Different from general two-dimensional images, texture images contain not only 2D texture color information but also implicit geometry information corresponding to 3D models. Therefore, if geometric information is not taken into account when selecting salient regions, the visually important regions of the texture map cannot be correctly obtained. However, there is no method that considers geometric information in defining the saliency region of texture image. Texture mapping achieves texture image rendering through a large amount of data transmission and calculation, so it puts forward higher requirements on hardware and computing capability of graphic images [1517]. Texture image rendering is an indispensable key technology to construct 3D scene visualization. After years of development, 3D scene visualization technology has shown great application in the field of application and research. However, even with the rapid development of graphic image hardware and computing capability today [18, 19], the application of 3D scene visualization technology to mobile terminals also needs to overcome the problems of data transmission and computing power consumption [2024].
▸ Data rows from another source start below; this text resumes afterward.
-- ==== Sys2Proof/Machine/AtrParser.lean ====
section
/-! DEFINITION. The ATR Parser Unit (42_atr_parser.md): one definition per sequencing state, and ATR_RECEIVE as the loop
over them (R107). Every request is decided from the bytes received so far, then the capacity is checked, then the request
is made, then the content is checked (R118). -/

namespace Sys2Proof.Machine

/-- `ARecv(n)` (R18): on the bytes go on with `k`, on `Fail` the command fails with PE_ATR_RECV (R117). If the next answer
is no outcome of this request the unit waits (log 3). -/
def Atu.receive (n : Nat) (k : Bytes → Atu → Res Atu) (a : Atu) : Res Atu :=
  match a.answers with
  | [] => .next a
  | o :: rest =>
    if o.allowed n then
      match o with
      | .bytes b => k b (a.event { n, o := .bytes b } rest)
      | .fail => (a.event { n, o := .fail } rest).fail .peAtrRecv
    else .next a

/-- `ExpectInitial` (R109): two bytes; the first must be ATR_TS, the second gives ATR_K and ATR_TDX. -/
def Atu.initial (p : Params) (a : Atu) : Res Atu :=
  a.receive 2 fun b a =>
    andThen (a.append p b) fun a =>
      if b.getD 0 0 = p.atrTs then
        .next { a with k := lowNibble (b.getD 1 0), tdx := b.getD 1 0, state := .expectInterfaceChain }
      else a.fail .peAtrTs

/-- The number of bytes of the next interface group (R110). -/
def Atu.groupLen (a : Atu) : Nat := popcount4 (highNibble a.tdx)

/-- `ExpectInterfaceChain` (R110 to R112): no bytes declared ends the chain; too many for the buffer fail; otherwise
receive the group and take the next TDx from it. -/
def Atu.interfaceChain (p : Params) (a : Atu) : Res Atu :=
  if a.groupLen = 0 then .next { a with state := .expectHistorical }
  else if a.room p < a.groupLen then a.fail .peAtrMalformed
  else a.receive a.groupLen fun g a => andThen (a.append p g) fun a => .next (a.chain g)

/-- `ExpectHistorical` (R113, R114): K bytes, stored and not interpreted; no request when K = 0. -/
def Atu.historical (p : Params) (a : Atu) : Res Atu :=
  if a.k = 0 then .next { a with state := .expectCheckByte }
  else if a.room p < a.k.toNat then a.fail .peAtrMalformed
  else a.receive a.k.toNat fun h a => andThen (a.append p h) fun a => .next { a with state := .expectCheckByte }

/-- `ExpectCheckByte` (R115): one byte if ATR_NEEDS_CHECK is set; it is stored, not verified (R120). -/
def Atu.checkByte (p : Params) (a : Atu) : Res Atu :=
  if a.needsCheck then
    if a.room p < 1 then a.fail .peAtrMalformed
    else a.receive 1 fun c a => andThen (a.append p c) fun a => Atu.complete { a with state := .done }
  else Atu.complete { a with state := .done }

/-- One turn of the loop of R107, by ATU_STATE. -/
def Atu.step (p : Params) (a : Atu) : Res Atu :=
  match a.state with
  | .idle => .next a
  | .expectInitial => a.initial p
  | .expectInterfaceChain => a.interfaceChain p
  | .expectHistorical => a.historical p
  | .expectCheckByte => a.checkByte p
  | .done => a.complete
  | .failed _ => a.complete

/-- Up to `fuel` turns of the loop. -/
def Atu.run (p : Params) : Nat → Atu → Res Atu
  | 0, a => .next a
  | fuel + 1, a => andThen (a.step p) (Atu.run p fuel)

/-- Go on as far as the answers reach. A turn takes an answer, or is one of the three that end the chain, skip the
historical bytes and skip the check byte. -/
def Atu.advance (p : Params) (a : Atu) : Res Atu := a.run p (a.answers.length + 3)

/-- Acceptance (R108): ATR_CONSUMED and ATR_NEEDS_CHECK become 0, no port event is made. -/
def Atu.start (a : Atu) : Atu := { a with consumed := 0, needsCheck := false, state := .expectInitial }

/-- An outcome arrives on port A. -/
def Atu.receiveAnswer (p : Params) (o : AAnswer) (a : Atu) : Res Atu := Atu.advance p { a with answers := a.answers ++ [o] }

/-- ATR_RECEIVE: accepted only when Idle (R22, R107, R108). -/
def execAtrReceive (s : State) : Res State :=
  match s.atu.state with
  | .idle => s.onAtu (s.atu.start.advance s.params)
  | _ => .refused (.turnedAway (.busy .atu))

end Sys2Proof.Machine
end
This paper consists of five parts. The first and second parts give the research status, background, and related work. The third part is the texture image compression algorithm based on self-organizing neural network. The fourth part shows the experimental results. The experimental results of this paper are introduced and compared and analyzed with relevant comparison algorithms. Finally, the fifth part concludes the full paper.

In the past decades, the field of texture image compression has been widely studied by scholars at home and abroad. This part briefly introduces the origin and development process of texture image compression and gives a brief introduction to some classical texture compression algorithms [25]. Prisma oil painting style change software is available, which uses the Deep Web to transform natural images into art images in the style of oil paintings, which has been downloaded nearly 10 million times in just a few weeks, extending deep learning from science and industry to aesthetics. Image compression is divided into lossy compression and lossless compression. Lossless compression algorithm removes the statistical redundancy of images, and the compression ratio is roughly between 5 : 1 and 2 : 1. Farid et al. [26] proposed a simple format for power image compression, called block clipping coding technique, although it is not in order to solve the texture image compression, but a lot of texture image compression algorithms draw lessons from the idea of it, so that each pixel only needs 2 bits. Ernawan et al. [27] published a paper called “Self-Compressed Texture-Based” in which they listed four texture compression features to illustrate the differences between texture compression and normal image compression methods. Pan et al. [28] used a traditional method called Vector Quantization, or VQ, which compresses the texture image to two or one bit per pixel. However, the vector quantization method, like the palette texture method, requires additional memory access to determine which color to use, which is relatively inefficient, making it unsuitable for the side dyeing pipeline of high performance computer graphic. Penney et al. proposed a new idea fundamentally different from the above method. They obtained two low-resolution texture images from the original texture image and stored them. In the process of decompression, the color of the final texture pixel was obtained by magnifying the two low-resolution images through bilinear interpolation. Armi and Fekri-Ershad [29] concluded advantages and disadvantages of well-known texture image descriptors in the result part. But, the above methods are mainly concerned with recognition performance, computational complexity and antinoise, rotation, etc. A brief review is also made on the common classifiers used for texture image classification.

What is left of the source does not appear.